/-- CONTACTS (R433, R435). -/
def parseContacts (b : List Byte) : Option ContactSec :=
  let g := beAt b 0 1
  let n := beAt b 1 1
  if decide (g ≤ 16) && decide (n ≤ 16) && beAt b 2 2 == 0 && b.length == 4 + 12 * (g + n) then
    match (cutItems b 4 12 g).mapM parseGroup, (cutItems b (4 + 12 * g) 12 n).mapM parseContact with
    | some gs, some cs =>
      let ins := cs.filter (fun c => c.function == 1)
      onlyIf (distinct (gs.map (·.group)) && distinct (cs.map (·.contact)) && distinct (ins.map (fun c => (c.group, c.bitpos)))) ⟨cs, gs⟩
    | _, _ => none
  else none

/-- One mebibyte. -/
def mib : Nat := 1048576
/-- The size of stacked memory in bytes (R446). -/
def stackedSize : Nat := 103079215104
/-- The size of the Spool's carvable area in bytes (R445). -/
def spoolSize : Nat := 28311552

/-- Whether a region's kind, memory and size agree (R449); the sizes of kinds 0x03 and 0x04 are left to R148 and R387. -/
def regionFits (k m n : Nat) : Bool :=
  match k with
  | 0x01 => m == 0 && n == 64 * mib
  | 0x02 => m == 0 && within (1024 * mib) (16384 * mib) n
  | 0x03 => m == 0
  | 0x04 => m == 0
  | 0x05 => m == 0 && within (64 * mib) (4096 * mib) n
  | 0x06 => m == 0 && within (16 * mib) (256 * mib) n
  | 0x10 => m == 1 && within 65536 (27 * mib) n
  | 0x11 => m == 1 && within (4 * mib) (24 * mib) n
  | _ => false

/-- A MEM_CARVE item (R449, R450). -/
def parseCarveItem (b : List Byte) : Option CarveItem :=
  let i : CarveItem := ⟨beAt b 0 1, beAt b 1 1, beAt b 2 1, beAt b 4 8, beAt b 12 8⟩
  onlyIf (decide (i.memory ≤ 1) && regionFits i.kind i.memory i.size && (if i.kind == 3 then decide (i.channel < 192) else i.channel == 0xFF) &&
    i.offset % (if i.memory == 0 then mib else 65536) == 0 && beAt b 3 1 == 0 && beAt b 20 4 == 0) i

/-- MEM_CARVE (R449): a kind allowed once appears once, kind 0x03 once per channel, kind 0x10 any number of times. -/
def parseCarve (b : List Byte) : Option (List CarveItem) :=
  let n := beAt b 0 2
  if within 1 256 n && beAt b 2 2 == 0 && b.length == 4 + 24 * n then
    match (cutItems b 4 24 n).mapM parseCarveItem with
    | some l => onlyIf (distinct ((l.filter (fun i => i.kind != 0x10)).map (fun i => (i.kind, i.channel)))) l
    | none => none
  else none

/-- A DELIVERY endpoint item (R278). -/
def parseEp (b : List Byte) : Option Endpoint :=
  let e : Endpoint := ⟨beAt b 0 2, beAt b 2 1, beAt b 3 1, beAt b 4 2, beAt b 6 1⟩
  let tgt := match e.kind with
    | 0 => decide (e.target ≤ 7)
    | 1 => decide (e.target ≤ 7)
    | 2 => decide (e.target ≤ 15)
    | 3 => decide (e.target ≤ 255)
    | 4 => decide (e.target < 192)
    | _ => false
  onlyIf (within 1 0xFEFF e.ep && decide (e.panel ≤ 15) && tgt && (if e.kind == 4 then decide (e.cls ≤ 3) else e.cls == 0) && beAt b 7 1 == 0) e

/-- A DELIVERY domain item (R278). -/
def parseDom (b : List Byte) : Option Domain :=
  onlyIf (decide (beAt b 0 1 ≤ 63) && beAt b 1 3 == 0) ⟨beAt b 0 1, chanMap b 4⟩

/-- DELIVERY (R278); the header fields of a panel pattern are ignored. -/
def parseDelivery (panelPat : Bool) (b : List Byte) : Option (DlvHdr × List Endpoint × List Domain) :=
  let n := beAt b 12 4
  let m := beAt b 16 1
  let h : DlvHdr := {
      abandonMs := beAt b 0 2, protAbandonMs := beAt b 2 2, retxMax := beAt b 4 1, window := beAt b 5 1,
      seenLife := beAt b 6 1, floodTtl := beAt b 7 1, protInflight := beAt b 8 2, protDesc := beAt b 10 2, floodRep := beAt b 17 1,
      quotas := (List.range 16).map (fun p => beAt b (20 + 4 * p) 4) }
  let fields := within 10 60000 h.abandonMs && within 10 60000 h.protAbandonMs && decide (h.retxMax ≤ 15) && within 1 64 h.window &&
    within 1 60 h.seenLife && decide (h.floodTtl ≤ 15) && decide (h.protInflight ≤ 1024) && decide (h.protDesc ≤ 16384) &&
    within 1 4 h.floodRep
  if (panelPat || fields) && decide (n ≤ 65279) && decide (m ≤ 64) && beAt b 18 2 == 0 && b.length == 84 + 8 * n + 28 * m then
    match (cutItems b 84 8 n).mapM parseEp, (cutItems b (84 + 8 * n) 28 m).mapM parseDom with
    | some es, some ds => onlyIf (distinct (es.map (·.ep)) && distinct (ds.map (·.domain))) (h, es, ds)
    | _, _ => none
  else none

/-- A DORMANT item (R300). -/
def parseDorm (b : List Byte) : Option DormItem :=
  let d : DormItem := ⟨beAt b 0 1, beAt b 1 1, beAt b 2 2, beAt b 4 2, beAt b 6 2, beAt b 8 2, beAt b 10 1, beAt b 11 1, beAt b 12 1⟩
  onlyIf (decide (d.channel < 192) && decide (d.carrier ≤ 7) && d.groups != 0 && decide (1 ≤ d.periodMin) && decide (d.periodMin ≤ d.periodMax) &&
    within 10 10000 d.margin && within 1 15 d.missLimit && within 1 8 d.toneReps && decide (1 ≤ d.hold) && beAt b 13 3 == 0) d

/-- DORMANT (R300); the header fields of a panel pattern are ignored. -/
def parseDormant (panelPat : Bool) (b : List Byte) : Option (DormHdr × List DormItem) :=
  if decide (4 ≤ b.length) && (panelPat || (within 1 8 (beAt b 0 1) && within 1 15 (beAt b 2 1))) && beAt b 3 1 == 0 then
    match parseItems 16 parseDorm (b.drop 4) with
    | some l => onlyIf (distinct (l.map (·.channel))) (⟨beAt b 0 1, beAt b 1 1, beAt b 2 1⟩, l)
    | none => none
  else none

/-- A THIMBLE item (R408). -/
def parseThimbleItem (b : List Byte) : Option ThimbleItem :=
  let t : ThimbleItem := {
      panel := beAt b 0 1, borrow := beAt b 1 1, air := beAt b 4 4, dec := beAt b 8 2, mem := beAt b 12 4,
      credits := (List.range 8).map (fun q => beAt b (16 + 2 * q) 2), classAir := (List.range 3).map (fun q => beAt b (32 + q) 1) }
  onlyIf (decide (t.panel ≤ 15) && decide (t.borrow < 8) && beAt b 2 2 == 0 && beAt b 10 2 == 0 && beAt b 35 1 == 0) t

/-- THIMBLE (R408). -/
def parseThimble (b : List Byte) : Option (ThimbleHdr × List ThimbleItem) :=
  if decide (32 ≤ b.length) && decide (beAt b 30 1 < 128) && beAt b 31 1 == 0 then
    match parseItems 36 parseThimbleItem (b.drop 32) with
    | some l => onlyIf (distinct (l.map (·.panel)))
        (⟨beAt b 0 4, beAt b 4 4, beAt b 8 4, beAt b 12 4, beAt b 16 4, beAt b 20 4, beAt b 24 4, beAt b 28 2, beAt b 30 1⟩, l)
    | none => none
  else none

--

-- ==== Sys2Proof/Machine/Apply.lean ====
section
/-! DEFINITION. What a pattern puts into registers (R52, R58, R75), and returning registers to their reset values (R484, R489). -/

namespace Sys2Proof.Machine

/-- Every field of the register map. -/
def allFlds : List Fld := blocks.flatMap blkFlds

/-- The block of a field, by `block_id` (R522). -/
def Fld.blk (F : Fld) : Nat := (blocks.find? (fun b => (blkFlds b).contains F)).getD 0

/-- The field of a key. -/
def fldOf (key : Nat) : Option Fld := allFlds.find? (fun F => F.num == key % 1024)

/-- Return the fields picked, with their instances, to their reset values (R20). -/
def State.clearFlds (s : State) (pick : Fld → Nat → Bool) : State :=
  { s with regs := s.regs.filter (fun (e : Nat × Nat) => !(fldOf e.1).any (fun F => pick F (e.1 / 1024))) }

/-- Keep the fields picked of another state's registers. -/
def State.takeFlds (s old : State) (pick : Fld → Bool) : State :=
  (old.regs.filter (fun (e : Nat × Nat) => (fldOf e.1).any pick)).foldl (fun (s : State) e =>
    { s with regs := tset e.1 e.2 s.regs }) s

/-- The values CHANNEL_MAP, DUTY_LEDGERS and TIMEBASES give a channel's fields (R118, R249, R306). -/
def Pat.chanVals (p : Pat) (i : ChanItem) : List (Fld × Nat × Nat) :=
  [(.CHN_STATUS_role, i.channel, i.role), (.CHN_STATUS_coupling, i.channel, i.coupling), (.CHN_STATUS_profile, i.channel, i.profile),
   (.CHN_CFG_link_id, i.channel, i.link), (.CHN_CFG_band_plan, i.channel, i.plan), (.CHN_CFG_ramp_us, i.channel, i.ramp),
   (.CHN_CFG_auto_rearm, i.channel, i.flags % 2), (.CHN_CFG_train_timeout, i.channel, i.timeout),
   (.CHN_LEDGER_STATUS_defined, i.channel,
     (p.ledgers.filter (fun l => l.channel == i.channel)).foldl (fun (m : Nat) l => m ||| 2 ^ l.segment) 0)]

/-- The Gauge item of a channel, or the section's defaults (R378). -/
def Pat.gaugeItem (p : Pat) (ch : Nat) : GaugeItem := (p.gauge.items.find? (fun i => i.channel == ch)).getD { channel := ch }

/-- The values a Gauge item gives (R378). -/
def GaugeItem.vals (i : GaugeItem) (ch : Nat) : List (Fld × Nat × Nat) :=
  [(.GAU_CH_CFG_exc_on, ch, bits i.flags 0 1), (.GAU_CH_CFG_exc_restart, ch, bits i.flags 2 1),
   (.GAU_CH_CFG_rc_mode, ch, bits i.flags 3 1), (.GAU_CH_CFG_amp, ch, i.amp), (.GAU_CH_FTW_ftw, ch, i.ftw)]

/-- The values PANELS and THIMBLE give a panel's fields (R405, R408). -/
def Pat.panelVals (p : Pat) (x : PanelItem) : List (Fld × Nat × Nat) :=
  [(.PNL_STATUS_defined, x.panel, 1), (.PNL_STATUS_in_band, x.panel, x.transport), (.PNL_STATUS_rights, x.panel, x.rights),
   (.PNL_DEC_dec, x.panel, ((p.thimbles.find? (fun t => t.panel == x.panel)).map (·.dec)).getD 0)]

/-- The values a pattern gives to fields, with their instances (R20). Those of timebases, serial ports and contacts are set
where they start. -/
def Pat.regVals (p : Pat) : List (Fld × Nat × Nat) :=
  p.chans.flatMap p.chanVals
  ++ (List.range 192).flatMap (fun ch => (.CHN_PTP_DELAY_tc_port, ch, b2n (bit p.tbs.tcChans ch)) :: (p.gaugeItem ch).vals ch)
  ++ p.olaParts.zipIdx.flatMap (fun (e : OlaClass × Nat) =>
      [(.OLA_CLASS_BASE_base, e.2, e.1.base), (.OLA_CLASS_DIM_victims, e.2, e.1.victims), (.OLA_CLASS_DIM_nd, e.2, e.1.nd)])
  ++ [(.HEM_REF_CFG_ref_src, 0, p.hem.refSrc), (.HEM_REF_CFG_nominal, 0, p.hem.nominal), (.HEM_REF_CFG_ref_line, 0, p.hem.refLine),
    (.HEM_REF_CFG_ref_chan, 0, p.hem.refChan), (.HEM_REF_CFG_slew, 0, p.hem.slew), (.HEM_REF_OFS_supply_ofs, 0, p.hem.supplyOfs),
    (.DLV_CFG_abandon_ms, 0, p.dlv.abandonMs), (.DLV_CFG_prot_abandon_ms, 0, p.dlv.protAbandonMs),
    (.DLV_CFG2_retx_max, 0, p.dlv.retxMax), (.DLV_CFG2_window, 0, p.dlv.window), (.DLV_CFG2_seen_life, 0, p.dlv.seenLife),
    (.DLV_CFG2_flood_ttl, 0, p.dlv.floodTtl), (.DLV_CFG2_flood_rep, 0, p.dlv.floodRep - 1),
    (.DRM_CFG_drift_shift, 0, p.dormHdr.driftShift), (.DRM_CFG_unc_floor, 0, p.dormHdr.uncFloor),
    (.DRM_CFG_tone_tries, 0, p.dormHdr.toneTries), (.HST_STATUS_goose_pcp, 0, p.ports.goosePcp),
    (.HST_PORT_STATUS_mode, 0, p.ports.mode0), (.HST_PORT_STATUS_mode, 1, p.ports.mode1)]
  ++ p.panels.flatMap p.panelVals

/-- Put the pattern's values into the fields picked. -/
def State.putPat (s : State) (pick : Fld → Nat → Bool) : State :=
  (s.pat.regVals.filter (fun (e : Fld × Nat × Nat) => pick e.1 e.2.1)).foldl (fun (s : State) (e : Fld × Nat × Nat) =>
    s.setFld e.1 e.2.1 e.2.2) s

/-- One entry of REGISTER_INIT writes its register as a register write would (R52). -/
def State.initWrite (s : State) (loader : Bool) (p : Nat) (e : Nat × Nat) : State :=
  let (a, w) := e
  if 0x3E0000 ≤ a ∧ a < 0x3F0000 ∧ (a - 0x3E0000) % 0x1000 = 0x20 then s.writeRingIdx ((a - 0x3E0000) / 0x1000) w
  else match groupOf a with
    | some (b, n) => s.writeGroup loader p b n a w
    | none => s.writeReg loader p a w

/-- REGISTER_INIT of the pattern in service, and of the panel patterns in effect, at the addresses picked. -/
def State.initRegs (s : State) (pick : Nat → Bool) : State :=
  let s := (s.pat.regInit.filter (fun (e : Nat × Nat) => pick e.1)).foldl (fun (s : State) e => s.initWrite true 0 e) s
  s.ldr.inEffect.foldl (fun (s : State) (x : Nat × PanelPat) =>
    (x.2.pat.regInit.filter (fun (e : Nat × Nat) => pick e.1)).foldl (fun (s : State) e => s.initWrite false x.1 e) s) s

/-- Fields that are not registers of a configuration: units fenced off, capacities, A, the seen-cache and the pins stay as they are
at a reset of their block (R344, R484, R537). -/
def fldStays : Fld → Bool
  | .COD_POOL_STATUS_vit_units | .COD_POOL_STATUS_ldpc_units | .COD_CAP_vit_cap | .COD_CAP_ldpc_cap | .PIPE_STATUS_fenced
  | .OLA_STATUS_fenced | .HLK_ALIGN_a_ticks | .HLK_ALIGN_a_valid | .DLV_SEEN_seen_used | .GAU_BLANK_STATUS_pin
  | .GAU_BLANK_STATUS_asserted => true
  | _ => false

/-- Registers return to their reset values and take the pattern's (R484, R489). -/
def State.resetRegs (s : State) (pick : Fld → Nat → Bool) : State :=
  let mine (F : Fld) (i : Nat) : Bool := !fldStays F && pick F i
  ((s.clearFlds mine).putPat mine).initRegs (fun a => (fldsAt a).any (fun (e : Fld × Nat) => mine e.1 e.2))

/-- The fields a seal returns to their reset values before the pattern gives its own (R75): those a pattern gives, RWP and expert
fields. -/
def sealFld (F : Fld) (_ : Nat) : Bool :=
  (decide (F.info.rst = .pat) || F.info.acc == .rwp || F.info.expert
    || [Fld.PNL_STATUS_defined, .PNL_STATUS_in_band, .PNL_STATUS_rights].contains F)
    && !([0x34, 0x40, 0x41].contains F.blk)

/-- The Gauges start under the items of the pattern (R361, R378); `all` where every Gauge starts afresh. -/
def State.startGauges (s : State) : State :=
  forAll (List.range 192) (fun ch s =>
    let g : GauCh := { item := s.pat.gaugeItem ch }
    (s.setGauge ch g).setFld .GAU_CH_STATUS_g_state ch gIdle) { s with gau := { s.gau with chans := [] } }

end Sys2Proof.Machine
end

---

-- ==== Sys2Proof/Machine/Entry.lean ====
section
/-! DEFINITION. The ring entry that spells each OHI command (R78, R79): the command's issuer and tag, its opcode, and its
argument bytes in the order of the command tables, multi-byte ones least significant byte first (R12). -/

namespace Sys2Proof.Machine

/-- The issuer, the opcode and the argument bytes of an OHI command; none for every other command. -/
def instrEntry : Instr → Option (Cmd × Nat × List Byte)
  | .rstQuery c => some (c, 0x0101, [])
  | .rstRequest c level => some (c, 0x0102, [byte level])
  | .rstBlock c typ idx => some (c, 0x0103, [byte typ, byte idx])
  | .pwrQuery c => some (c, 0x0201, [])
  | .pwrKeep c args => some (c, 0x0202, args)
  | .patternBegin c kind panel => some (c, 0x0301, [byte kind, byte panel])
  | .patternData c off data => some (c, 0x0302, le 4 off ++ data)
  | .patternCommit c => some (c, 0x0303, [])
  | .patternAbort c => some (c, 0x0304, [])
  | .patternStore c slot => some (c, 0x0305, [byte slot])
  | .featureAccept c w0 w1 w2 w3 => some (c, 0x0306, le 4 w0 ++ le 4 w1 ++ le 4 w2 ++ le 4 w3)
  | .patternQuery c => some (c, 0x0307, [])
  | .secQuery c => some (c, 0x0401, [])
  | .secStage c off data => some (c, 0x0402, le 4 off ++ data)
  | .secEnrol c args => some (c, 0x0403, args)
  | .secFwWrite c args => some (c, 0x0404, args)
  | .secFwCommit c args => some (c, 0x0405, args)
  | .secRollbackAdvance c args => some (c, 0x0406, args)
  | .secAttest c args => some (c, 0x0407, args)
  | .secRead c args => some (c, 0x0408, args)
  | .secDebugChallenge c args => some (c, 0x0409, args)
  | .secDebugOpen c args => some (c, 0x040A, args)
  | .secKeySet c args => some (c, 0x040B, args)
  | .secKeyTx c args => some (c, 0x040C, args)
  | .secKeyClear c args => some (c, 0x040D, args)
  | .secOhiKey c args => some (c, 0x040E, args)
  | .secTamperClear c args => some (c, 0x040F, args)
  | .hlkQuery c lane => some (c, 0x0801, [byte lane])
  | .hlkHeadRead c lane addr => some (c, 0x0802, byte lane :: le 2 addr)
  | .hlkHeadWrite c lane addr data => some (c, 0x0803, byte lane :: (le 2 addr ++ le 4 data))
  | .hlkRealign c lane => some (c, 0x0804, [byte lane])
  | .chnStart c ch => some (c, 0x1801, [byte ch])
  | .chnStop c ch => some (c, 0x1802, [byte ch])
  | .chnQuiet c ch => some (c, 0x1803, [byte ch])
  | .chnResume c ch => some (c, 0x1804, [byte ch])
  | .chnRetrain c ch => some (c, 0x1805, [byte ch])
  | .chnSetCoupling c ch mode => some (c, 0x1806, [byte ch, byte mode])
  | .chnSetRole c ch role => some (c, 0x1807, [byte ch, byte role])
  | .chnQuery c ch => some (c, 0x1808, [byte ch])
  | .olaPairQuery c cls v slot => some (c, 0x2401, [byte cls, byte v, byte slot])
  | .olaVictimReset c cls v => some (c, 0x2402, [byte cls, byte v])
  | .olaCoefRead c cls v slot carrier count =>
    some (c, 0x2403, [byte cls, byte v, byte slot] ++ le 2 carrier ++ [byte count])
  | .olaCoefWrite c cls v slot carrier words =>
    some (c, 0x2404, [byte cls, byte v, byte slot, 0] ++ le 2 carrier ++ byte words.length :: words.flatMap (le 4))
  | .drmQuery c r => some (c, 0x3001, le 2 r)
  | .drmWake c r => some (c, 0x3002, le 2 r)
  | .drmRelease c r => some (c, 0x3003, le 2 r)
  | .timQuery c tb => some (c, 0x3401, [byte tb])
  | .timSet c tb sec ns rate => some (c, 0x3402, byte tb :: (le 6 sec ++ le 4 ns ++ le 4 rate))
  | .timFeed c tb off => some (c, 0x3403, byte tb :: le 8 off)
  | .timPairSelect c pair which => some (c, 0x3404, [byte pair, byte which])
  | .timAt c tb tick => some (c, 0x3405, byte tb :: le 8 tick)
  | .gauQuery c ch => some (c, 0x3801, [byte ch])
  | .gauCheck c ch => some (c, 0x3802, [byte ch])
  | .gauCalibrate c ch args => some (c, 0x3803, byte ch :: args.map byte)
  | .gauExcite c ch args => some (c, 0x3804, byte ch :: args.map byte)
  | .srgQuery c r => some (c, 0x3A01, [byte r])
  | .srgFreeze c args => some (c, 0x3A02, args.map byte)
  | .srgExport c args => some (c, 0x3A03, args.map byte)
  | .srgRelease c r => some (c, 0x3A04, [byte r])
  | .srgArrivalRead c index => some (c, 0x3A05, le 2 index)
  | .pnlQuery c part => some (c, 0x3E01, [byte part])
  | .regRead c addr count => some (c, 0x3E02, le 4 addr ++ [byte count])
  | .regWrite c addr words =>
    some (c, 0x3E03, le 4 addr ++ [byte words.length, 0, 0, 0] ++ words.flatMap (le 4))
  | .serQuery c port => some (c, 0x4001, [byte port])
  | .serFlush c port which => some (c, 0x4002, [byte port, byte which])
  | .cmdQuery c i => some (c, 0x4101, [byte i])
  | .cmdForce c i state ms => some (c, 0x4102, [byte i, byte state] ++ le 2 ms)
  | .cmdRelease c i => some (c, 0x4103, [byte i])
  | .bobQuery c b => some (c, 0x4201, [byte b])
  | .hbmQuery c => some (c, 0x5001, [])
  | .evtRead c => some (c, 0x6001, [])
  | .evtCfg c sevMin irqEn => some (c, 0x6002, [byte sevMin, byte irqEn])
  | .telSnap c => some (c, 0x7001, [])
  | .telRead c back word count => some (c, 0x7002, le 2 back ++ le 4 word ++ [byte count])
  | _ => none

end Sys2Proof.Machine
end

### WHAT YOU ARE ASKED TO DO
Once you find the line with "One mebibyte. -/" above, print it and every line after it up to and including the line with "0x04 => m == 0", exactly as written and nothing else.

### RESULT
/-- One mebibyte. -/
def mib : Nat := 1048576
/-- The size of stacked memory in bytes (R446). -/
def stackedSize : Nat := 103079215104
/-- The size of the Spool's carvable area in bytes (R445). -/
def spoolSize : Nat := 28311552

/-- Whether a region's kind, memory and size agree (R449); the sizes of kinds 0x03 and 0x04 are left to R148 and R387. -/
def regionFits (k m n : Nat) : Bool :=
  match k with
  | 0x01 => m == 0 && n == 64 * mib
  | 0x02 => m == 0 && within (1024 * mib) (16384 * mib) n
  | 0x03 => m == 0
  | 0x04 => m == 0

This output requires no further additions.